### Working data

/-- Class CTRL of the opcode map (R47): the forms of each opcode by F. -/
noncomputable def ctrlForms : List (Nat × List Form) := [
  (0x40, List.replicate 8 (braForm .bra .braAny)),
  (0x41, List.replicate 8 (splitForm .split)),
  (0x42, List.replicate 8 (callForm .call)),
  (0x43, [x0Form .ret, x0Form .exit, x0Form .yield, x0Form .nop, xsForm .brx]),
  (0x44, [xcForm .trap, xcForm .brk, x0Form .tretSkip, x0Form .tretRetry]),
  (0x45, [xcForm .reggrow, xcForm .regshrink])]

/-- Class ENG of the opcode map (R47): the forms of each opcode by F. -/
noncomputable def engForms : List (Nat × List Form) := [
  (0x50, [eForm .pushc]),
  (0x51, [eqbForm .qbindIn, eqbForm .qbindOut, efForm .qfree]),
  (0x52, [ecForm .mloop]),
  (0x53, [ecForm .mscale]),
  (0x54, [ezForm .mzero]),
  (0x55, [enForm .mdrainQ, enForm .mdrainSp]),
  (0x56, [enForm .mstat]),
  (0x57, [epForm .mpath])]

/-- Class RAY of the opcode map (R47): the forms of each opcode by F. -/
noncomputable def rayForms : List (Nat × List Form) := [
  (0x60, [yaForm .rsv]),
  (0x61, [yForm .spwn]),
  (0x62, [ytForm .trace]),
  (0x63, [yzForm .epend]),
  (0x64, [ykForm .hitattr]),
  (0x65, [ykForm .rayget]),
  (0x66, [ykForm .rayset]),
  (0x67, [accForm .accum .accumPx]),
  (0x68, [accForm .accaux .accauxPx]),
  (0x69, [ahitForm .ahitAccept .ahitAcceptEnd, yzForm .ahitIgnore]),
  (0x6A, [ytForm .tlpf]),
  (0x6B, [ysForm .poolst]),
  (0x6C, [ynForm .dntile])]

/-- Class SYS of the opcode map (R47): the forms of each opcode by F. -/
noncomputable def sysForms : List (Nat × List Form) := [
  (0x70, [xrForm .rdsys]),
  (0x71, [xrForm .wrsys])]

/-- The opcode map (R47). An opcode it does not list is reserved, and so is an F past the end of an entry. -/
noncomputable def opcodeMap : List (Nat × List Form) :=
  aluForms ++ sfuForms ++ memForms ++ ctrlForms ++ engForms ++ rayForms ++ sysForms

/-- Decodes an instruction word and the extension word that follows it, if one does (R47, R48). -/
noncomputable def decode (w : Word) (x : Option Word) : Except Reject Instr :=
  match opcodeMap.lookup (opField w).toNat with
  | none => .error .reservedOpcode
  | some forms => match forms[(fnField w).toNat]? with
    | none => .error .reservedFunction
    | some form => form w x

/-- Decodes the head of a list of words; the rest is what follows the instruction. -/
noncomputable def decodeWords : List Word → Except Reject (Instr × List Word)
  | [] => .error .missingExtension
  | [w] => do return (← decode w none, [])
  | w :: x :: rest => do
    if isExt x then return (← decode w (some x), rest)
    return (← decode w none, x :: rest)

/-- What the decoder reads from an instruction given as the number of its bits: its first word in bits [31:0], the word
after it in bits [63:32]. -/
noncomputable def decodeTableWord (nbits w : Nat) : Option Instr :=
  match decodeWords [BitVec.ofNat 32 w, BitVec.ofNat 32 (if nbits ≤ 32 then 0 else w / 2 ^ 32)] with
  | .ok (i, _) => some i
  | .error _ => none

/-! ## The encoder, from the layouts of R35 to R41 -/

/-- An instruction word from OP, F and the 22 bits below them. -/
def formWord (op : BitVec 7) (fn : BitVec 3) (low : BitVec 22) : Word := op ++ fn ++ low
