/-- What an outstanding operation of a group does when it completes. -/
inductive OpKind where
  | load (bytes : Nat) (signed : Bool)       -- ldg, lds, ldg.t: into vector D and the registers of its run (R127)
  | loadU (bytes : Nat)                      -- ldu: into scalars (R128)
  | store (bytes : Nat)                      -- stg, sts, stu (R127, R128)
  | atom (fn : AtomFn) (bytes : Nat)         -- atom: old values into D (R131)
  | red                                      -- a reduction's contribution has been made (R134)
  | bar (form : BarForm) (off : Nat) (arg : Nat) (phase : Option Bool)   -- R142
  | drain (m : DrainMem) (before mark : Nat) -- waits for what the core issued before it (R144)
  | rsv (n : List (Nat × Nat)) (total : Nat) (want : Option Bool)   -- a request, and what a replay gives it (R193, R195)
  | accum                                    -- additions to the accumulation buffer that wait (R197)
  | mzero (quad bank : Nat)                  -- until the bank is zeroed (R167)
  | mdrain (quad : Nat)                      -- until the drain has delivered (R173)
  | mark                                     -- a log mark waiting for the ring (R145)
  deriving DecidableEq, Repr

/-- An outstanding operation of a group, counted by counter `ctr` (R15, R121). `sp` marks the scratchpad; the last four
fields name the word that issued it. -/
structure MemOp where
  id : Nat
  kind : OpKind
  ctr : Nat
  dst : Nat
  sp : Bool
  lanes : List LaneRef
  pc : Nat
  pcs : SlotId
  idx : Nat
  hdr : Word
  deriving DecidableEq, Repr

/-- The stage of an acq, rel, acqrel (R138). -/
inductive SyncStage where
  | waiting | table | acks | inval
  deriving DecidableEq, Repr

/-- An outstanding acquire or release (R136 to R140), or inv.rgn (R141). `eff` is the scope it is performed at once the
table has answered, `seq` the SEQ that a replay gives its release, `obs` the release that its acquire observes; `mark` is the
serial below which it awaits the registrations of the releasers in `source`, each with its scope. -/
structure SyncOp where
  core : Nat
  slot : Nat
  id : Nat
  ctr : Nat
  rel : Bool
  acq : Bool
  scope : Nat
  var : Nat
  eff : Nat
  stage : SyncStage
  mark : Nat
  source : List (Nat × Nat)
  seq : Nat
  obs : Option Nat
  inv : Bool
  pc : Nat
  pcs : SlotId
  idx : Nat
  hdr : Word
  deriving DecidableEq, Repr

/-- One page of a fault batch: the page, the cause and log2 of the prefetch span (R279, R282). -/
structure BatchPage where
  page : Nat
  cause : Nat
  span : Nat
  verdict : Option Bool
  deriving DecidableEq, Repr

/-- What faulted: an instruction's lanes, the fetch of a word of a clause with what its trap would report, or a
transfer's target (R279, R387, R32). -/
inductive BatchOf where
  | lanes (mask : Mask)
  | fetch (pcs : SlotId) (pc word idx : Nat) (hdr : Word)
  | target (addr : Nat)
  deriving DecidableEq, Repr

/-- A group's fault batch (R279). `ahead` marks run-ahead, begun at clock `since`; `released` that every verdict is in
and the group may issue again. -/
structure Batch where
  what : BatchOf
  pages : List BatchPage
  ahead : Bool
  released : Bool
  since : Nat
  deriving DecidableEq, Repr

/-- The lanes and scalars that read as unknown in run-ahead (latch n as register 124 + n), and the bytes that suppressed
stores wrote, each as 2^48 times its lane plus its address (R280). -/
structure Unknowns where
  v : Tbl Mask
  p : Tbl Mask
  s : Tbl Bool
  mem : List Nat
  deriving DecidableEq, Repr

/-- The state that a trap holds aside until TRET (R113): both slots with their RPCs, and the split stack. `atHeader`
marks a trap of a clause that had issued no word; operations named from `ops` on are the handler's (R370). -/
structure Aside where
  a : PcSlot
  b : PcSlot
  who : SlotId
  top : Option SplitEntry
  depth : Nat
  atHeader : Bool
  ops : Nat
  deriving DecidableEq, Repr

/-- A clause to be resumed in the middle by its slot (R115, R390): at the word after the faulting one's extension when
`skip` is set. A debug halt keeps the clause's words; a return from a trap fetches them again (R377, R386). -/
structure Resume where
  pcs : SlotId
  addr : Nat
  hdr : Word
  idx : Nat
  skip : Bool
  words : List Word
  deriving DecidableEq, Repr

/-- A resident group: identity (R17, R20, R21), registers (R8), slots and stack (R109, R112), the clause in issue with
its latches (R16), trap registers (R17), outstanding operations (R15) and the holds on its issue (R266). -/
structure Group where
  core : Nat
  slot : Nat
  ctx : Nat
  grid : Nat
  cluster : Nat
  team : Nat
  index : Nat
  kind : GroupKind
  cls : Nat
  regAlloc : Nat
  splitMax : Nat
  spillBase : Nat
  v : Tbl Lanes
  vPoison : Tbl Mask
  s : Tbl DWord
  sPoison : Tbl Bool
  p : Tbl Mask
  fpctl : Word
  fflags : Lanes
  srseed : Lanes
  queues : Tbl QueueReg
  cnt : Tbl Nat
  a : PcSlot
  b : PcSlot
  top : Option SplitEntry
  depth : Nat
  clause : Option Clause
  resume : Option Resume
  latches : List Lanes
  latchValid : BitVec 4
  trapPc : Nat
  trapCause : Nat
  trapMask : Mask
  trapAddr : Nat
  trapDst : Nat
  inHandler : Bool
  aside : Option Aside
  diverged : Option Nat           -- the TRAPADDR of the trap with which a wave starts that differs from its record (R216)
  stopped : Option Nat            -- halted for good, by the event KIND reported (R23, R26, R112, R369)
  halted : Bool                   -- debug halt (R377)
  haltAsked : Bool                -- named by a HALT while its word waits for system software (R279, R377)
  stepping : Bool
  grow : Option (Nat × Nat)       -- reggrow: the allocation asked for, and when (R117)
  shrink : Option Nat             -- regshrink waiting for loads (R117)
  batch : Option Batch
  unknown : Unknowns
  ops : List MemOp
  rays : Tbl Nat                  -- lane to ray (R21)
  disp : Tbl Disposition
  decision : Tbl AnyHit
  res : Tbl Nat                   -- RES(l) (R192)
  spawns : Tbl Nat                -- spawn index per lane (R340)
  waveSeq : Nat                   -- SEQ of the WAVE record of the episode (R339)
  entry : Nat                     -- address of the episode's shader-table entry (R185, R255)
  byEpend : Bool                  -- the slot emptied last was emptied by epend (R185)
  waitingSince : Option Nat       -- waits for its next wave since this clock (R185)
  issuedAt : Nat                  -- clock of the last clause start, or of eligibility (R266)
  candSince : Option Nat          -- clock since which it has been a candidate and started no clause (R266)
  promoted : Bool
  yielded : Bool
  deriving DecidableEq, Repr

/-- A resident team: its place, its groups still running, its scratchpad and the barrier and status words in it (R247, R258). -/
structure Team where
  core : Nat
  ctx : Nat
  grid : Nat
  cluster : Nat
  team : Nat
  key : Nat
  size : Nat
  mem : List Host.Cell
  poison : Tbl Bool
  running : List Nat
  ng : Nat
  deriving DecidableEq, Repr

/-! ## Reductions and synchronisation (R313 to R315, R330 to R332) -/

/-- A node of a reduction tree (R330): level 0 group, 1 team, 2 cluster, 3 grid; `path` names it in its level. -/
structure RedNode where
  ctx : Nat
  grid : Nat
  loc : Nat
  va : Nat
  mt : MemType
  form : RedForm
  level : Nat
  cluster : Nat
  team : Nat
  index : Nat
  partialSum : Option DWord
  next : Nat
  closed : Bool
  born : Nat                      -- the first operation that contributes is named from here on (R283)
  deriving DecidableEq, Repr

/-- An entry of the sync-variable table (R313): the last releaser by device, core and slot; `leaving` is set while it is
being evicted, to the serial below which its catch-up's registrations are awaited (R315). -/
structure SyncEntry where
  ctx : Nat
  var : Nat
  widest : Nat
  last : Option (Bool × Nat × Nat)
  relSeq : Nat
  lastRel : Option Nat
  obs : Nat
  use : Nat
  leaving : Option Nat
  deriving DecidableEq, Repr

/-! ## Rays (R178, R207 to R234) -/

/-- A hit: its distance, barycentrics, ids, face and the fields of its instance that later rules read (R187, R229, R231). -/
structure Hit where
  t : Word
  u : Word
  v : Word
  prim : Word
  geom : Word
  inst : Word
  back : Bool
  iusr : Word
  hbase : Nat
  deriving DecidableEq, Repr

/-- The space that traversal is in below an instance (R220, R228), with what its hits take from the instance. -/
structure InstSpace where
  o : List Word
  d : List Word
  inst : Word
  iusr : Word
  hbase : Nat
  flags : Nat
  deriving DecidableEq, Repr

/-- What an entry of a traversal names: a node, or what is left of a run of triangles or instances (R218). -/
inductive TravWhat where
  | node (treelet line : Nat)
  | tris (treelet ofs count : Nat)
  | insts (treelet ofs count : Nat)
  deriving DecidableEq, Repr

/-- An entry still to be popped by a traversal (R226): what it names, its entry distance if it is a child, its space. -/
structure TravItem where
  what : TravWhat
  dist : Option Word
  space : Option InstSpace
  deriving DecidableEq, Repr

/-- The traversal state of a ray (R226, R232): its entries, next first, its committed hit and its candidate. -/
structure Trav where
  stack : List TravItem
  hit : Option Hit
  cand : Option Hit
  deriving DecidableEq, Repr

/-- Where a ray is (R207). A bin is named by its key beyond context and grid (R212). -/
inductive RayPlace where
  | travBin (treelet : Nat)
  | traversal (treelet : Nat)
  | shadeBin (entry cell dir : Nat)
  | episode (core slot lane : Nat)
  deriving DecidableEq, Repr
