-- ==== Sys2Proof/Machine/Control.lean ====
section
/-!
DEFINITION. Branches, calls and the forms of OP 0x43 (R106 to R108), divergence and the split stack (R109 to R112),
software traps, breakpoints and the return from a trap (R113 to R116, R390), and the register allocation (R117).
-/

namespace Sys2Proof.Machine

/-! ## The split stack (R112) -/

/-- A Fuse entry. -/
def fuseEntry (join : Nat) (outer : Option Nat) : SplitEntry :=
  ⟨BitVec.ofNat 64 (2 ^ 60 + join % 2 ^ 48), match outer with
    | some r => BitVec.ofNat 64 (2 ^ 63 + r % 2 ^ 48)
    | none => 0⟩

/-- A pending-address entry of a slot. -/
def pendAddrEntry (p : PcSlot) : SplitEntry :=
  ⟨if p.st = .parked then BitVec.ofNat 64 (3 * 2 ^ 60) else BitVec.ofNat 64 (2 * 2 ^ 60 + p.pc % 2 ^ 48),
    BitVec.ofNat 64 (2 ^ 63 + p.rpc.getD 0 % 2 ^ 48)⟩

/-- A pending-mask entry. -/
def pendMaskEntry (m : Mask) : SplitEntry := ⟨m.extractLsb' 0 64, m.extractLsb' 64 64⟩

/-- The kind of an entry: 1 Fuse, 2 pending and running, 3 pending and parked. -/
def SplitEntry.kind (e : SplitEntry) : Nat := bitsOf e.lo 60 4

/-- The outer RPC of a Fuse entry. -/
def SplitEntry.outer (e : SplitEntry) : Option Nat := if e.hi.getLsbD 63 then some (bitsOf e.hi 0 48) else none

/-- The spill access of entry `i`: its translation, or the fault (R112). DESIGN CHOICE, log entry 111: system software must
map the area NRM, and a page of another type is taken as a fault of cause 0x21. -/
def spillAt (s : State) (g : Group) (i : Nat) (acc : Acc) : Except Nat Leaf :=
  match xlatNow s g.ctx g.core (g.spillBase + 16 * i) acc with
  | .ok leaf => if leaf.mt = .nrm then .ok leaf else .error 0x21
  | .error k => .error k

/-- The group halts on a spill or refill that faults (R112). -/
def spillFault (s : State) (g : Group) (cause i : Nat) : State := haltAccess s g 0x06 cause (g.spillBase + 16 * i)

/-- Pushes an entry: the top so far goes to the spill area. -/
def pushSplit (s : State) (g : Group) (e : SplitEntry) : Except State (State × Group) :=
  match g.top with
  | none => .ok (s, { g with top := some e, depth := 1 })
  | some t =>
    match spillAt s g (g.depth - 1) .write with
    | .error k => .error (spillFault (fillNow s g.ctx g.core (g.spillBase + 16 * (g.depth - 1))) g k (g.depth - 1))
    | .ok leaf =>
      let s := fillNow s g.ctx g.core (g.spillBase + 16 * (g.depth - 1))
      let loc := leaf.at (g.spillBase + 16 * (g.depth - 1))
      let put (s : State) (o : Nat) (v : Word) : State := l1Store s g.core g.ctx (loc + o) 0xF v false
      .ok (put (put (put (put s 0 (loWord t.lo)) 4 (hiWord t.lo)) 8 (loWord t.hi)) 12 (hiWord t.hi),
        { g with top := some e, depth := g.depth + 1 })

/-- Pops the top entry: the one below comes back from the spill area. -/
def popSplit (s : State) (g : Group) : Except State (State × Group) :=
  if g.depth ≤ 1 then .ok (s, { g with top := none, depth := 0 })
  else
    match spillAt s g (g.depth - 2) .read with
    | .error k => .error (spillFault (fillNow s g.ctx g.core (g.spillBase + 16 * (g.depth - 2))) g k (g.depth - 2))
    | .ok leaf =>
      let w (o : Nat) : Word × Bool := readLeaf s g.core leaf (g.spillBase + 16 * (g.depth - 2) + o)
      if (w 0).2 || (w 4).2 || (w 8).2 || (w 12).2 then .error (spillFault s g 0x70 (g.depth - 2))
      else .ok (fillNow s g.ctx g.core (g.spillBase + 16 * (g.depth - 2)),
        { g with top := some ⟨joinWords (w 0).1 (w 4).1, joinWords (w 8).1 (w 12).1⟩, depth := g.depth - 1 })

/-- A code address as a program-counter slot takes it: both slots always hold 4-byte aligned addresses (R28). -/
def codeAddr (w : DWord) : Nat := bitsOf w 0 48 / 4 * 4

/-- A slot filled from a pending record. -/
def pendingSlot (addr mask : SplitEntry) (now : Nat) : PcSlot :=
  ⟨if addr.kind = 3 then .parked else .running, codeAddr addr.lo, mask.hi ++ mask.lo, some (bitsOf addr.hi 0 48), now⟩

/-- Pops a pending record into a slot (R111, rules 2 and 4). -/
def fillPending (s : State) (g : Group) (i : SlotId) (addr : SplitEntry) : Except State (State × Group) :=
  match popSplit s g with
  | .error s' => .error s'
  | .ok (s, g) => match g.top with
    | none => .ok (s, g)
    | some mask => match popSplit s g with
      | .error s' => .error s'
      | .ok (s, g) => .ok (s, setSlot g i (pendingSlot addr mask s.clock))

/-- Pops a Fuse entry and runs the lanes given in slot A from its join (R111, rules 1 and 3). -/
def fuse (s : State) (g : Group) (e : SplitEntry) (mask : Mask) : Except State (State × Group) :=
  match popSplit s g with
  | .error s' => .error s'
  | .ok (s, g) => .ok (s, { g with a := ⟨.running, codeAddr e.lo, mask, e.outer, s.clock⟩, b := emptySlot })

/-- The first rule of R111 that matches, if one does. -/
def reconvergeOnce (s : State) (g : Group) : Option (Except State (State × Group)) :=
  match g.top with
  | none => none
  | some e =>
    let join := bitsOf e.lo 0 48
    let pend := e.kind = 2 ∨ e.kind = 3
    match g.a.st, g.b.st with
    | .parked, .parked =>
      if e.kind = 1 ∧ g.a.rpc = some join ∧ g.b.rpc = some join then some (fuse s g e (g.a.mask ||| g.b.mask)) else none
    | .parked, .empty =>
      if pend then some (fillPending s g .b e)
      else if e.kind = 1 ∧ g.a.rpc = some join then some (fuse s g e g.a.mask) else none
    | .empty, .parked =>
      if pend then some (fillPending s g .a e)
      else if e.kind = 1 ∧ g.b.rpc = some join then some (fuse s g e g.b.mask) else none
    | .empty, .empty =>
      if pend then some (fillPending s g .a e) else if e.kind = 1 then some (popSplit s g) else none
    | _, _ => none

/-- The rules of R111 until none matches, at most `fuel` times; every rule pops an entry. -/
def reconverge : Nat → State → Group → Except State (State × Group)
  | 0, s, g => .ok (s, g)
  | fuel + 1, s, g => match reconvergeOnce s g with
    | none => .ok (s, g)
    | some (.error s') => .error s'
    | some (.ok (s, g)) => reconverge fuel s g

/-- Applies R111 to a group, whose split stack bounds the number of rules, and puts it in its place. -/
def settle (s : State) (g : Group) : State :=
  match reconverge (g.depth + 1) s g with
  | .ok (s, g) => setGroup s g
  | .error s => s

/-! ## Branches (R106, R107) -/

/-- The lanes of EXEC where the guard of a B word holds. -/
def guardLanes (g : Group) (c : Clause) (f : B) : Mask :=
  execMask g c &&& if f.pn then ~~~pReg g f.pg.toNat else pReg g f.pg.toNat

/-- Whether the guard of a B word holds in every lane of EXEC. -/
def guardAll (g : Group) (c : Clause) (f : B) : Bool := guardLanes g c f == execMask g c

/-- bra (R106). -/
def execBra (f : B) (s : State) : Res :=
  withIssuer s fun g c =>
    if guardAll g c f then
      transfer s g c (branchTarget c f.ofs) fun g => moveTo s g c (branchTarget c f.ofs)
    else retire s g c

/-- bra.any (R106); a guard of p0 without PN is always taken. -/
def execBraAny (f : B) (s : State) : Res :=
  withIssuer s fun g c =>
    if guardLanes g c f ≠ 0 ∨ (f.pg = 0 ∧ f.pn = false) then
      transfer s g c (branchTarget c f.ofs) fun g => moveTo s g c (branchTarget c f.ofs)
    else retire s g c

/-- call (R107): s63 receives the address of the header that follows. -/
def execCall (f : B) (s : State) : Res :=
  withIssuer s fun g c =>
    if guardAll g c f then
      transfer s g c (branchTarget c f.ofs) fun g =>
        moveTo s (setS g 63 (BitVec.ofNat 64 (nextHeader c))) c (branchTarget c f.ofs)
    else retire s g c

/-- A transfer through a scalar (R107): bits [63:48] are ignored; a poisoned scalar traps (R126). -/
def jumpScalar (n : Nat) (s : State) : Res :=
  withIssuer s fun g c =>
    if tget g.sPoison n false then trapAt s g c 0x70 (execMask g c) 0xFF 0 []
    else transfer s g c (bitsOf (sReg g n) 0 48) fun g => moveTo s g c (bitsOf (sReg g n) 0 48)

/-- ret (R107). -/
def execRet (s : State) : Res := jumpScalar 63 s

/-- brx (R107). -/
def execBrx (d : BitVec 6) (s : State) : Res := jumpScalar d.toNat s

/-! ## The forms without operands (R108) -/

/-- A group's slots and stack held aside are abandoned: exit in a handler ends the whole group (R116). -/
def endHandler (g : Group) : Group :=
  { g with a := emptySlot, b := emptySlot, top := none, depth := 0, aside := none, inHandler := false }

/-- exit (R108, R116): the slot becomes empty and R111 applies. -/
def execExit (s : State) : Res :=
  withIssuer s fun g c =>
    let g1 := endClause s g c (nextHeader c)
    if g.inHandler then .next (setGroup s { endHandler g1 with byEpend := false })
    else .next (settle s (setSlot { g1 with byEpend := false } c.pcs emptySlot))
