/-- L2_EVICT (R325): a line with owned words is recalled first; a line with LOST words is never evicted. -/
def execL2Evict (line : Nat) (s : State) : Res :=
  let ws := lineWords line
  if !cached s line || ws.any (isLost s) then .next s
  else if allVal s ws then
    .next { s with l2 := (s.l2.map fun slot => slot.filter fun l => l ≠ line).filter fun slot => !slot.isEmpty,
                   l2Evict := s.l2Evict.filter fun l => l ≠ line }
  else .next (recallWords { s with l2Evict := (line :: s.l2Evict).dedup } ws)

/-- RDC_EVICT (R333). -/
def execRdcEvict (line : Nat) (s : State) : Res := .next (rdcGiveUp s line)

/-! ## The host (R308, R333, R334) -/

/-- HOST_READ (R308): the newest value, from the owner when the word is registered; a LOST word answers poisoned (R336).
Memory without power or without a link answers nothing (R382, R383). -/
def execHostRead (addr : Nat) (s : State) : Res :=
  let w := wordBase addr
  if s.mode = .safe ∨ s.mode = .linkWait then .next s
  else if physExists 0 w then
    let s := biasAccess s (lineBase w) true
    .next { s with hostRead := some (w, if isLost s w then 0 else (newest s w).1, isLost s w || (newest s w).2) }
  else .fault .noMemory

/-- HOST_WRITE (R327, R334): the home takes the host's value, and the owner's copy is transferred away; an owner whose value
is still to come gets it first. -/
def execHostWrite (addr : Nat) (v : BitVec 32) (s : State) : Res :=
  let w := wordBase addr
  if s.mode = .safe ∨ s.mode = .linkWait then .next s
  else if physExists 0 w then
    .next (if ownerWaits s w then s else writeAtHome (overtake (biasAccess s (lineBase w) true) w 0xF) w 0xF v false none none)
  else .fault .noMemory

/-- HOST_SNOOP (R333): the RDC answers for a host-homed line: its dirty words reach the host, and it gives the line up. A
write-back of the line that is under way reaches the host first (R319). -/
def execHostSnoop (line : Nat) (s : State) : Res :=
  match (if homeOf line = 2 ∧ hostBusy s line = false then tfind s.hostLines line else none) with
  | none => .next s
  | some l =>
    let out := { s with hostLines := tdel s.hostLines line }
    .next (if l.st = .modified then
      ((lineWords line).zip l.vals).foldl (fun s x => stampFor (putHomeWord s x.1 0xF x.2.1 x.2.2) .rdc x.1 none) out
      else out)

end Sys2Proof.Machine
end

### What the exercise asks
Only one part of the material above is to be transcribed, namely the lines starting with the line that has "def formWord (op" and going on through the line that has "the SEQ that", exactly as they stand.

### Response to the exercise
def formWord (op : BitVec 7) (fn : BitVec 3) (low : BitVec 22) : Word := op ++ fn ++ low
/-- What an outstanding operation of a group does when it completes. -/
inductive OpKind where
  | load (bytes : Nat) (signed : Bool)       -- ldg, lds, ldg.t: into vector D and the registers of its run (R127)
  | loadU (bytes : Nat)                      -- ldu: into scalars (R128)
  | store (bytes : Nat)                      -- stg, sts, stu (R127, R128)
  | atom (fn : AtomFn) (bytes : Nat)         -- atom: old values into D (R131)
  | red                                      -- a reduction's contribution has been made (R134)
  | bar (form : BarForm) (off : Nat) (arg : Nat) (phase : Option Bool)   -- R142
  | drain (m : DrainMem) (before mark : Nat) -- waits for what the core issued before it (R144)
  | rsv (n : List (Nat × Nat)) (total : Nat) (want : Option Bool)   -- a request, and what a replay gives it (R193, R195)
  | accum                                    -- additions to the accumulation buffer that wait (R197)
  | mzero (quad bank : Nat)                  -- until the bank is zeroed (R167)
  | mdrain (quad : Nat)                      -- until the drain has delivered (R173)
  | mark                                     -- a log mark waiting for the ring (R145)
  deriving DecidableEq, Repr

/-- An outstanding operation of a group, counted by counter `ctr` (R15, R121). `sp` marks the scratchpad; the last four
fields name the word that issued it. -/
structure MemOp where
  id : Nat
  kind : OpKind
  ctr : Nat
  dst : Nat
  sp : Bool
  lanes : List LaneRef
  pc : Nat
  pcs : SlotId
  idx : Nat
  hdr : Word
  deriving DecidableEq, Repr

/-- The stage of an acq, rel, acqrel (R138). -/
inductive SyncStage where
  | waiting | table | acks | inval
  deriving DecidableEq, Repr

/-- An outstanding acquire or release (R136 to R140), or inv.rgn (R141). `eff` is the scope it is performed at once the
table has answered, `seq` the SEQ that a replay gives its release, `obs` the release that its acquire observes; `mark` is the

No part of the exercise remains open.